/-- The pairs an enabled paired slice names. -/
def State.pairsUsed (s : State) : List Nat :=
  (List.range (s.part.lanes / 2)).filter (fun k =>
    match sliceOnLane s.rd s.part (2 * k) with
    | some i => (sliceOf s.rd i).en && (sliceOf s.rd i).paired
    | none => false)

/-- Firmware writes FOK of each pair by its check of R138 at a period and an operating point; before a change takes
effect it only clears FOK (`after` false). -/
def State.writeFok (s : State) (after : Bool) (period op : Nat) : State :=
  s.when (s.fwRuns && s.domOn pdPipe) (fun s => s.pairsUsed.foldl (fun s k =>
    let ok := s.pairOk s.rd s.beam.setB k period op
    s.when (after || !ok) (·.setBit (aOf.lnkPair k) 0 ok)) s)

/-- The chunks received and any load in progress are discarded (R145). -/
def State.dropLoad (s : State) (i : Nat) : State :=
  s.setSlice i { s.slice i with chunks := [], got := [], loading := false }

/-- A management block joins the queue of slice `i`'s driver. -/
def State.queueMgmt (s : State) (i : Nat) (m : Mgmt) : State :=
  s.setSlice i { s.slice i with queue := (s.slice i).queue ++ [m] }

/-- LNK_PAIR CARRY of the pair that carries slice `i`: 0 both lanes, 1 or 2 one of them, 3 none. -/
def State.setCarry (s : State) (i carry : Nat) : State :=
  s.when (s.sd i).paired (·.setF (aOf.lnkPair ((s.sd i).first / 2)) 2 2 carry)

/-- Slice `i` becomes DEGRADED: no lane carries it until its pair moves to `survivor` (R142). -/
def State.degrade (s : State) (i : Nat) (survivor : Option Nat) (cause : Nat) : State :=
  ((s.setCarry i 3).setSlice i { s.slice i with survivor := survivor }).toSlice i slDegraded cause

/-- Slice `i` enters IDENT, carried as given (0 both lanes, 1 or 2 one of them): the management counts
restart and SEND_ID is queued, with ALM_EN = 1 (R134, R136, R145). -/
def State.identify (s : State) (i carry : Nat) : State :=
  let s := s.setCarry i carry
  let s := s.setSlice i { Slice.reset with temp := (s.slice i).temp, queue := [.cfg 0 0x9#32] }
  s.toSlice i slIdent 0

/-- A slice that waits for its lanes moves on as R145 allows: to IDENT once its lanes are UP, or one is and
the other failed training under FIT and FOK; else its state shows whether lanes train or failed to. -/
def State.progress (s : State) (i : Nat) : State :=
  let d := s.sd i
  if !d.en || mapCause s.view s.part i != 0 || (s.slice i).blocked || slTraining < s.sliceState i then s
  else
    let up := d.lanes.filter (fun n => s.laneState n == lnUp)
    let failed := d.lanes.any (fun n => (s.lane n).failedTrain)
    if up.length = d.lanes.length then s.identify i 0
    else if d.paired && up.length == 1 && failed && s.fitFok (d.first / 2) then
      s.identify i (if up.contains d.first then 1 else 2)
    else if failed || d.lanes.any (fun n => s.laneState n == lnTrain || s.laneState n == lnUp) then
      s.toSlice i slTraining (if failed then 2 else 0)
    else s.toSlice i slAbsent (if s.f (aOf.lnkSlice2 i) 8 8 = 8 then 8 else 1)

/-- Progress of the slice on lane `n`, if one names it. -/
def State.progressAt (s : State) (n : Nat) : State :=
  match s.sliceAt n with
  | some i => s.progress i
  | none => s

/-- A slice with no lane left: ABSENT with cause 8, LIGHT cleared, its lanes in DETECT (R148); a lane taken for test stays in
TEST until TAKE is cleared (R140). -/
def State.detach (s : State) (i : Nat) : State :=
  let s := ((s.dropLoad i).setBit (aOf.lnkSlice2 i) 31 false).setCarry i 3
  let s := s.toSlice i slAbsent 8
  let s := s.setSlice i { s.slice i with queries := [], queue := [] }
  (s.sd i).lanes.foldl (fun s n =>
    if s.laneState n = lnOff ∨ s.laneState n = lnIdle ∨ s.laneState n = lnTest then s
    else (s.untrain n).toLane n lnDetect) s

/-- What the failure of lane `n` means for its slice (R141, R142, R145): failover under FIT and FOK, else
DEGRADED; the detach rule when both lanes of a pair have failed. -/
def State.lostLane (s : State) (n : Nat) : State :=
  match s.sliceAt n with
  | none => s
  | some i =>
    let d := s.sd i
    let st := s.sliceState i
    if st = slIdent ∨ st = slLoading ∨ st = slReady then (s.dropLoad i).toSlice i slTraining 0
    else if st = slLit ∨ st = slDegraded then
      let other := if d.paired then (if n % 2 = 0 then n + 1 else n - 1) else n
      let otherUp := d.paired && s.laneState other == lnUp
      if d.paired && !otherUp then s.detach i
      else if st = slLit ∧ (s.carrying i).any (fun c => c.1 == n) then
        if otherUp && s.fitFok (n / 2) then s.setCarry i (if other % 2 = 0 then 1 else 2)
        else s.degrade i (if d.paired then some other else none) (s.f (aOf.lnkSlice2 i) 8 8)
      else s.when (st == slDegraded && (s.slice i).survivor == some n) (fun s =>
        s.setSlice i { s.slice i with survivor := some other })
    else s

-*-

▶ [WORK TO BE COMPLETED]
A word-for-word transcription of the data above is required.

▶ [OUTPUT FOR THIS TASK]
/-- The pairs an enabled paired slice names. -/
def State.pairsUsed (s : State) : List Nat :=
  (List.range (s.part.lanes / 2)).filter (fun k =>
    match sliceOnLane s.rd s.part (2 * k) with
    | some i => (sliceOf s.rd i).en && (sliceOf s.rd i).paired
    | none => false)

/-- Firmware writes FOK of each pair by its check of R138 at a period and an operating point; before a change takes
effect it only clears FOK (`after` false). -/
def State.writeFok (s : State) (after : Bool) (period op : Nat) : State :=
  s.when (s.fwRuns && s.domOn pdPipe) (fun s => s.pairsUsed.foldl (fun s k =>
    let ok := s.pairOk s.rd s.beam.setB k period op
    s.when (after || !ok) (·.setBit (aOf.lnkPair k) 0 ok)) s)

/-- The chunks received and any load in progress are discarded (R145). -/
def State.dropLoad (s : State) (i : Nat) : State :=
  s.setSlice i { s.slice i with chunks := [], got := [], loading := false }

/-- A management block joins the queue of slice `i`'s driver. -/
def State.queueMgmt (s : State) (i : Nat) (m : Mgmt) : State :=
  s.setSlice i { s.slice i with queue := (s.slice i).queue ++ [m] }

/-- LNK_PAIR CARRY of the pair that carries slice `i`: 0 both lanes, 1 or 2 one of them, 3 none. -/
def State.setCarry (s : State) (i carry : Nat) : State :=
  s.when (s.sd i).paired (·.setF (aOf.lnkPair ((s.sd i).first / 2)) 2 2 carry)

/-- Slice `i` becomes DEGRADED: no lane carries it until its pair moves to `survivor` (R142). -/
def State.degrade (s : State) (i : Nat) (survivor : Option Nat) (cause : Nat) : State :=
  ((s.setCarry i 3).setSlice i { s.slice i with survivor := survivor }).toSlice i slDegraded cause

/-- Slice `i` enters IDENT, carried as given (0 both lanes, 1 or 2 one of them): the management counts
restart and SEND_ID is queued, with ALM_EN = 1 (R134, R136, R145). -/
def State.identify (s : State) (i carry : Nat) : State :=
  let s := s.setCarry i carry
  let s := s.setSlice i { Slice.reset with temp := (s.slice i).temp, queue := [.cfg 0 0x9#32] }
  s.toSlice i slIdent 0

/-- A slice that waits for its lanes moves on as R145 allows: to IDENT once its lanes are UP, or one is and
the other failed training under FIT and FOK; else its state shows whether lanes train or failed to. -/
def State.progress (s : State) (i : Nat) : State :=
  let d := s.sd i
  if !d.en || mapCause s.view s.part i != 0 || (s.slice i).blocked || slTraining < s.sliceState i then s
  else
    let up := d.lanes.filter (fun n => s.laneState n == lnUp)
    let failed := d.lanes.any (fun n => (s.lane n).failedTrain)
    if up.length = d.lanes.length then s.identify i 0
    else if d.paired && up.length == 1 && failed && s.fitFok (d.first / 2) then
      s.identify i (if up.contains d.first then 1 else 2)
    else if failed || d.lanes.any (fun n => s.laneState n == lnTrain || s.laneState n == lnUp) then
      s.toSlice i slTraining (if failed then 2 else 0)
    else s.toSlice i slAbsent (if s.f (aOf.lnkSlice2 i) 8 8 = 8 then 8 else 1)

/-- Progress of the slice on lane `n`, if one names it. -/
def State.progressAt (s : State) (n : Nat) : State :=
  match s.sliceAt n with
  | some i => s.progress i
  | none => s

/-- A slice with no lane left: ABSENT with cause 8, LIGHT cleared, its lanes in DETECT (R148); a lane taken for test stays in
TEST until TAKE is cleared (R140). -/
def State.detach (s : State) (i : Nat) : State :=
  let s := ((s.dropLoad i).setBit (aOf.lnkSlice2 i) 31 false).setCarry i 3
  let s := s.toSlice i slAbsent 8
  let s := s.setSlice i { s.slice i with queries := [], queue := [] }
  (s.sd i).lanes.foldl (fun s n =>
    if s.laneState n = lnOff ∨ s.laneState n = lnIdle ∨ s.laneState n = lnTest then s
    else (s.untrain n).toLane n lnDetect) s

/-- What the failure of lane `n` means for its slice (R141, R142, R145): failover under FIT and FOK, else
DEGRADED; the detach rule when both lanes of a pair have failed. -/
def State.lostLane (s : State) (n : Nat) : State :=
  match s.sliceAt n with
  | none => s
  | some i =>
    let d := s.sd i
    let st := s.sliceState i
    if st = slIdent ∨ st = slLoading ∨ st = slReady then (s.dropLoad i).toSlice i slTraining 0
    else if st = slLit ∨ st = slDegraded then
      let other := if d.paired then (if n % 2 = 0 then n + 1 else n - 1) else n
      let otherUp := d.paired && s.laneState other == lnUp
      if d.paired && !otherUp then s.detach i
      else if st = slLit ∧ (s.carrying i).any (fun c => c.1 == n) then
        if otherUp && s.fitFok (n / 2) then s.setCarry i (if other % 2 = 0 then 1 else 2)
        else s.degrade i (if d.paired then some other else none) (s.f (aOf.lnkSlice2 i) 8 8)
      else s.when (st == slDegraded && (s.slice i).survivor == some n) (fun s =>
        s.setSlice i { s.slice i with survivor := some other })
    else s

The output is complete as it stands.